ACTIVITY — Please set down exactly the lines of the listing below from the line containing "def regwr (addr" through the line containing "(R78, R79, R80). -/", both lines included, leaving out all other lines.

(TASK DATA begins)

-- ==== Sys2Proof/Machine/Ops.lean ====
section
/-! DEFINITION. The named operations over the state: the registers and ports, the Decoder's operations (R70 to R80), the Router (R90 to R96), the fatal condition (R110) and reset (R125). -/

namespace Sys2Proof.Machine

-- The registers (R10, R11, R13)

/-- `buf[i] <- b` (R10). There is no `buf[3]`, and no rule writes it (R76). -/
def State.bufWrite (i : Count) (b : Byte) (s : State) : State :=
  { s with
    buf0 := if i = 0 then b else s.buf0
    buf1 := if i = 1 then b else s.buf1
    buf2 := if i = 2 then b else s.buf2 }

/-- `count <- n` (R11). -/
def State.setCount (n : Count) (s : State) : State := { s with count := n }

/-- `halted <- h` (R13). -/
def State.setHalted (h : Bool) (s : State) : State := { s with halted := h }

/-- The level of the output port HALTED (R24). -/
def State.haltedOut (s : State) : Bool := s.halted

-- The ports (R20 to R24)

/-- One output leaves the block, after all earlier ones (R39). -/
def State.emit (o : Output) (s : State) : State := { s with out := s.out ++ [o] }

/-- `Diag(e)`: the event goes out on port DIAG and the block continues; nothing comes back (R23). -/
def State.diag (e : DiagEvent) (s : State) : State := s.emit (.diag e)

/-- The codes of R105; 0 is "no event". -/
def diagCode : Option DiagEvent → Nat
  | none => 0
  | some (.dropIncomplete _) => 1
  | some (.dropData _) => 2

/-- The code of the fatal condition, which is no event of port DIAG (R105, R110). -/
def codecWriteFailureCode : Nat := 3

/-- `SynthWrite(addr, val)`: one transaction on port SYNTH_WR; it returns nothing and cannot fail (R32). -/
def synthWrite (addr : SynthAddr) (val : Byte) (s : State) : State := s.emit (.synthWrite addr val)

/-- The answer the environment gives to the codec write issued next: the first of the answers given beforehand,
else a free value (R6, R33, R136; log entry 4). -/
def State.nextAnswer (s : State) : CodecAnswer :=
  match s.answers with
  | a :: _ => a
  | [] => Config.codecAnswer s.answersTaken

/-- One answer is consumed by one codec write (R22). -/
def State.consumeAnswer (s : State) : State :=
  { s with answers := s.answers.tail, answersTaken := s.answersTaken + 1 }

/-- `CodecWrite(reg, val)`: one transaction on port CODEC_WR and its answer; the transaction is issued whichever
the answer is (R33, R101). -/
def codecWrite (reg : CodecReg) (val : CodecVal) (s : State) : CodecAnswer × State :=
  (s.nextAnswer, (s.emit (.codecWrite reg val)).consumeAnswer)

/-- The environment delivers a chunk of bytes in front of port RX (R18, R20). -/
def State.deliver (chunk : List Byte) (s : State) : State := { s with rx := s.rx ++ chunk }

/-- Whether RESET is asserted at this step boundary (R24). -/
def State.resetAsserted (s : State) : Bool :=
  match s.resetIn with
  | r :: _ => r
  | [] => false

/-- The step boundary is passed: the next level of RESET is the one that counts from now on (R127). -/
def State.passBoundary (s : State) : State := { s with resetIn := s.resetIn.tail }

/-- One byte is taken from port RX (R20). -/
def State.dropByte (s : State) : State := { s with rx := s.rx.tail }

/-- The byte the block takes at this boundary and the state without it. A halted block takes none (R13, R20), and
none is taken where none has arrived (R121). -/
def State.takeByte (s : State) : Option (Byte × State) :=
  if s.halted then none
  else
    match s.rx with
    | [] => none
    | b :: _ => some (b, s.passBoundary.dropByte)

-- The fatal condition and the way out of it

/-- `raise CodecWriteFailure`: `halted <- 1`, `count <- 0`; the buffer keeps its bytes, no event is emitted and
nothing is saved (R110, R111). -/
def raiseCodecWriteFailure (s : State) : State := (s.setCount 0).setHalted true

/-- Reset, from any state: `count = 0`, `halted = 0`, the buffer bytes as right after reset (log entry 1); no
output. It is the only way out of `halted` (R24, R113, R125). -/
def applyReset (s : State) : State :=
  (((s.bufWrite 0 State.reset.buf0).bufWrite 1 State.reset.buf1).bufWrite 2 State.reset.buf2 |>.setCount 0).setHalted
    false

-- The Router (R90 to R96)

/-- `Pace()`: the delay after a register write changes no state and produces no output; without time it is `skip`
(R95; log entry 9). -/
def pace (s : State) : State := s

/-- REGWR: one SYNTH write, then the pacing delay (R92). -/
def regwr (addr : SynthAddr) (val : Byte) (s : State) : State := pace (synthWrite addr val s)

/-- `VolumeOp(level)`: `CodecWrite(2, (1 << 8) | level)`, its answer returned unchanged (R94). -/
def volumeOp (level : Level) (s : State) : CodecAnswer × State := codecWrite codecVolReg (volumeValue level) s

/-- VOLSET: the volume operation; a failed write raises CodecWriteFailure and is not retried (R93, R96). -/
def volset (level : Level) (s : State) : State :=
  match volumeOp level s with
  | (.ok, s') => s'
  | (.fail, s') => raiseCodecWriteFailure s'

/-- `Route(m)`: exactly one bus write for each message (R90, R91). -/
def route (m : DecodedMessage) (s : State) : State :=
  match m with
  | .noteOn hka d1 d2 =>
    regwr (packAddr (noteOnStatusByte hka) (dataByte d1)) (packVal (noteOnStatusByte hka) (dataByte d2)) s
  | .progChange d1 => volset (volumeLevel (dataByte d1)) s

-- The Frame Decoder (R70 to R80)

/-- The message that the buffer holds whole, if any: the Note-On test first, the Program-Change test second
(R78, R79, R80). -/
def completedMessage (s : State) : Option DecodedMessage :=
  if noteonStatus s.buf0 && s.count == noteOnLen then some (.ofNoteOn s.buf0 s.buf1 s.buf2)
  else if pcStatus s.buf0 && s.count == pcLen then some (.ofProgChange s.buf1)
  else none

/-- The completion test: a whole message is routed and the count returns to 0 in the same step (R78, R79);
otherwise nothing happens (R80). -/
def completionTest (s : State) : State :=
  match completedMessage s with
  | some m => (route m s).setCount 0
  | none => s

/-- STATUS: a message in progress is dropped with an event carrying the old `buf[0]`; the byte becomes byte 0 of a
new message (R71). The completion test that follows cannot succeed at count 1 (R80). -/
def statusByte (b : Byte) (s : State) : State :=
  let s' := if inProgress s.count then s.diag (.dropIncomplete s.buf0) else s
  completionTest ((s'.bufWrite 0 b).setCount 1)

/-- DATA.ORPHAN: `skip` (R75). -/
def orphanByte (_b : Byte) (s : State) : State := s

/-- DATA.OVERFLOW: the byte is reported and discarded (R76). -/
def overflowByte (b : Byte) (s : State) : State := s.diag (.dropData b)

/-- DATA.APPEND: `buf[count] <- b; count <- count + 1`, then the completion test (R77). -/
def appendByte (b : Byte) (s : State) : State :=
  completionTest ((s.bufWrite s.count b).setCount (s.count + 1))

-- How a meaning runs

/-- A byte-level operation runs where the block is not halted and the tests of R70 select it. A halted block takes
no byte and does nothing (the last row of R84); an operation that the tests do not select is refused (log entry 6). -/
def byteOperation (i : Instr) (effect : State → State) (s : State) : Host.Outcome State Fault Refusal :=
  if s.halted then .next s
  else if i.wellFormed && i.selectedAt s.count then .next (effect s)
  else .refused .notSelected

/-- A message-level operation runs where the block is not halted; a halted block produces no output (R13). -/
def messageOperation (effect : State → State) (s : State) : Host.Outcome State Fault Refusal :=
  if s.halted then .next s else .next (effect s)

-- How a table word is placed (log entry 8)

/-- `s` about to take the last of the given bytes: the bytes before it stand in the buffer, as after the steps that
took them, the last one is next on RX, the block runs and RESET is not asserted at the next boundary. -/
def State.placeBytes (bytes : List Byte) (s : State) : State :=
  match bytes with
  | [b] => { s with halted := false, rx := b :: s.rx, resetIn := false :: s.resetIn }
  | [b0, b1] => { s with halted := false, rx := b1 :: s.rx, resetIn := false :: s.resetIn, buf0 := b0, count := 1 }
  | [b0, b1, b2] =>
    { s with halted := false, rx := b2 :: s.rx, resetIn := false :: s.resetIn, buf0 := b0, buf1 := b1, count := 2 }
  | _ => s

end Sys2Proof.Machine
end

(TASK DATA ends)

EXPECTED OUTPUT —
def regwr (addr : SynthAddr) (val : Byte) (s : State) : State := pace (synthWrite addr val s)

/-- `VolumeOp(level)`: `CodecWrite(2, (1 << 8) | level)`, its answer returned unchanged (R94). -/
def volumeOp (level : Level) (s : State) : CodecAnswer × State := codecWrite codecVolReg (volumeValue level) s

/-- VOLSET: the volume operation; a failed write raises CodecWriteFailure and is not retried (R93, R96). -/
def volset (level : Level) (s : State) : State :=
  match volumeOp level s with
  | (.ok, s') => s'
  | (.fail, s') => raiseCodecWriteFailure s'

/-- `Route(m)`: exactly one bus write for each message (R90, R91). -/
def route (m : DecodedMessage) (s : State) : State :=
  match m with
  | .noteOn hka d1 d2 =>
    regwr (packAddr (noteOnStatusByte hka) (dataByte d1)) (packVal (noteOnStatusByte hka) (dataByte d2)) s
  | .progChange d1 => volset (volumeLevel (dataByte d1)) s

-- The Frame Decoder (R70 to R80)

/-- The message that the buffer holds whole, if any: the Note-On test first, the Program-Change test second
(R78, R79, R80). -/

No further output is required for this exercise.